Следователь излагает некоторые положения текста и тем самым как бы иллюстрирует клевету, не затрудняя себя какими-либо контраргументами — настолько она, по его мнению, очевидна. Мясников, по свидетельству Маслина, одобряет антисоветскую писанину Сахарова и Солженицына, слушал «Голос» и другие зарубежные радиостанции. Пытался опубликовать свою клеветническую статью в «Континенте». Единственная цитата из текста касалась внешней политики, где я писал, что СССР наращивает наступательную мощь вооруженных сил, участвует в военных действиях в Афганистане, Индокитае, Центральной Америке, Африке. Свинцовой, смердящей тучей нависли мы над народами. Чего мы суемся туда? Чем облагодетельствуем в результате мировой революции? Что несем? Нашу же нищету и боль. Это лживое утверждение следователь опровергает ссылкой на Ленина и миролюбивую политику партии, якобы несовместимую с идеей экспорта революции. Не знаю, что он имел в виду у Ленина, но знаю, что Ленин до последних дней проводил курс на мировую революцию и никогда не стеснялся пропагандировать и делать ее. Пара позднейших тактических уверток вождя мирового пролетариата относительно экспорта ничего не меняют в его внешнеполитическом экстремизме. Что касается заявлений КПСС, то ни для кого не секрет, что они делаются, чтобы скрыть подлинные намерения. Зачем говорить об экспорте, если можно без лишних разговоров оккупировать пол-Европы и протянуть щупальца по всему миру? Если верить партийному словоблудию, у нас не только «экспорта» — ни одного преступника нет — разве не было обещано пожать руку последнему в 1980 году? По программе КПСС, мы уже вступили в фазу коммунизма, всех догнали и перегнали, всего вдоволь — по потребности! Весь юмор в том, что следователь срамит меня ссылками на директивы и закон, в то время, как я о том и пишу, что они не выполняются, что практика осуществляется в вопиющем противоречии с официальными заявлениями, обещаниями и Конституцией. Я про Фому, следователь про Ерему. Ни одной цифры, ни одного факта в опровержение моей заведомой лжи. Сказал «клевета» и точка. Судьи поверят на слово.
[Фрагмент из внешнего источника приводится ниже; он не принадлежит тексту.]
-- ==== Sys2Proof/Machine/State.lean ====
section
/-! DEFINITION. The state of the block as plain data, holding every piece of state the spec names, the queue of the
commands that wait, and the state right after a power-on reset. -/

namespace Sys2Proof.Machine

/-- Why a command would stop the block. No command of this model stops it: the spec gives every row of its table an
effect, so the one constructor is raised by none of them (safe). -/
inductive Fault where
  /-- a cell, frame or operand of a form that no row of the table can bring; raised by no command (safe) -/
  | illFormedOperand
  deriving DecidableEq, Repr

/-- Why a command has no meaning here. -/
inductive Refusal where
  /-- raised by an arm of the dispatch whose row has no meaning yet (safe: the run stops) -/
  | notModelled (mnemonic : String)
  deriving DecidableEq, Repr

/-- The byte of CHAR_TABLE at reset: T[k] = k × 0x0200_0000 (R103). -/
def charTableReset (off : Nat) : Nat := (off / 4 * 0x02000000) / 256 ^ (off % 4) % 256

/-- The byte of VLAN_TABLE at reset: entry 0 is VID 1 with all ports member and untagged (R453, R454); the logic die is a
member too. -/
def vlanReset (off : Nat) : Nat :=
  match off with
  | 0 => 1 | 1 => 0 | 2 => 0x0F | 3 => 0x07 | _ => 0

/-- The byte of SUB_TABLE at reset: unused entries, NODE 0xFFFF (R299, R301). -/
def subReset (off : Nat) : Nat := if off % 32 < 2 then 0xFF else 0

/-- The reset byte of one attribute of one instance at an offset, from the attribute tables (R392) and the rules they
name. -/
def attrReset (cls inst attr off : Nat) : Byte :=
  match cls, attr with
  | 0x06, 0x0A => BitVec.ofNat 8 (charTableReset off)
  | 0x0E, 0x05 => BitVec.ofNat 8 (subReset off)
  | 0x11, 0x01 => BitVec.ofNat 8 (reactionReset off)
  | 0x11, 0x02 => BitVec.ofNat 8 (floorByte off)
  | 0x11, 0x03 => BitVec.ofNat 8 (faultClass off)
  | 0x13, 0x03 => if inst = 0 then 0xFF else BitVec.ofNat 8 (inst - 1)
  | 0x15, 0x03 => if inst = 2 then 1 else 0
  | 0x16, 0x07 => BitVec.ofNat 8 (vlanReset off)
  | _, _ =>
    match findAttr cls attr with
    | none => 0
    | some r =>
      let v := match r.reset[off / r.elem]? with
        | some x => x
        | none => r.reset.getLastD 0
      BitVec.ofNat 8 (v / 256 ^ (off % r.elem))

/-- The key of one byte of a parameter in the parameter stores: the INDEX of R391 with FLAGS 0, then the offset. -/
def parKey (cls inst attr off : Nat) : Nat := (cls * 65536 + inst * 256 + attr) * 2 ^ 20 + off

/-- What an unlisted byte of a parameter store reads as: its reset byte. -/
def parReset (k : Nat) : Byte :=
  let i := k / 2 ^ 20
  attrReset (i / 65536 % 256) (i / 256 % 256) (i % 256) (k % 2 ^ 20)

/-- The state of the block. -/
structure State where
  /-- the commands that wait, first in, first out -/
  pending : List Instr
  /-- the parameters in effect (R391, R399), with every read-only attribute that is not computed from other fields -/
  dict : Store
  /-- the staged set (R399) -/
  staged : Store
  /-- the configuration each bank holds (R99, R560), the key raised by bank × 2^48 -/
  bankCfg : Store
  tb : TimeBase
  banks : Vector Bank 4
  down : Vector (LinkDir DownCell SyncCell) 4
  up : Vector (LinkDir UpCell StatusCell) 4
  links : Vector LogicLink 4
  u : Vector UChan 16
  /-- what the logic side applied to the samples of a channel before an instant, newest first (R78, R156) -/
  scales : Vector (List (CellTime × Scaling)) 16
  l : Vector LChan 8
  f : Vector FChan 8
  /-- the capture queues of the logic side (R223, R226) -/
  captures : Vector (List Capture) 8
  /-- what the logic side remembers of each coppice group (R196, R200 to R203) -/
  coppice : Vector GroupSide 4
  /-- the schedule entries of the logic side, by acceptance (R245, R246) -/
  sched : List SchedRec
  nextHandle : BitVec 16
  nextBatch : BitVec 16
  canopy : Canopy
  glade : Glade
  firebreak : Firebreak
  wdt : Watchdog
  heartwood : Heartwood
  hsl : Hsl
  mbx : Mailbox
  commit : Option Commit
  journalCommits : List Commit
  ports : Vector Port 3
  sw : Switch
  delivered : List Delivered
  gcl : Gcl
  red : Redundancy
  msp : Msp
  jrn : Journal
  sup : Startup
  /-- the model's own: how many free values have been drawn -/
  draws : Nat
  deriving DecidableEq, Repr

/-- The machine right after a power-on reset (R44, R545 to R550): every parameter at its reset value, nothing staged, the
logic die waiting for its boot ROM, the banks without supply, memories empty, and no command waiting. -/
def State.reset : State :=
  { pending := [], dict := [], staged := [], bankCfg := [], tb := timeReset, banks := Vector.replicate 4 bankReset,
    down := Vector.replicate 4 linkReset, up := Vector.replicate 4 linkReset, links := Vector.replicate 4 logicLinkReset,
    u := Vector.replicate 16 uchanReset, scales := Vector.replicate 16 [], l := Vector.replicate 8 lchanReset, f := Vector.replicate 8 fchanReset,
    captures := Vector.replicate 8 [], coppice := Vector.replicate 4 groupSideReset, sched := [], nextHandle := 1, nextBatch := 1, canopy := canopyReset,
    glade := gladeReset, firebreak := firebreakReset, wdt := watchdogReset, heartwood := heartwoodReset, hsl := hslReset,
    mbx := mailboxReset, commit := none, journalCommits := [], ports := Vector.replicate 3 portReset, sw := switchReset,
    delivered := [], gcl := gclReset, red := redundancyReset, msp := mspReset, jrn := journalReset, sup := startupReset,
    draws := 0 }

end Sys2Proof.Machine
end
Становится понятным, почему зэки называют обвинительное заключение — «объебон». Я не видел другого способа защиты, как защищать свой текст. В отличие от следователя, у меня найдутся аргументы. Скажу все, что о них думаю и знаю. О положении в стране, о характере власти, о бессовестном следствии. Я скажу это в последнем слове. Бог знает, может, оно и в самом деле — последнее? Выскажусь до конца и будь что будет! Чтобы речь была более полной и точной, чтобы не ловили на слове, я заготовил письменный текст — ответил на каждый пункт обвинительного заключения. Аргументировал каждое положение «Свидетельства». Показал на лжесвидетельство Гуревича, опротестовал обман и прочие приемы следователя. Обвинение не доказано, состава преступления по ст. 190 нет.
Тот же вывод и по ст. 228, о которой и речи не было бы, не будь политического обвинения. Каким бы ни было содержание рассказа «Встречи», он написан восемь лет назад, т. е. уже за давностью лет инкриминироваться не может. О том, что я давал его читать, свидетельствуют Гуревич, Величко, Гаврилов, Перов. Однако, Перов, писатель, отрицает наличие порнографии, а показания остальной троицы скомпрометированы настолько, что суд не должен их брать во внимание. Вину отрицаю, обвинение не признаю. Дело сфабриковано.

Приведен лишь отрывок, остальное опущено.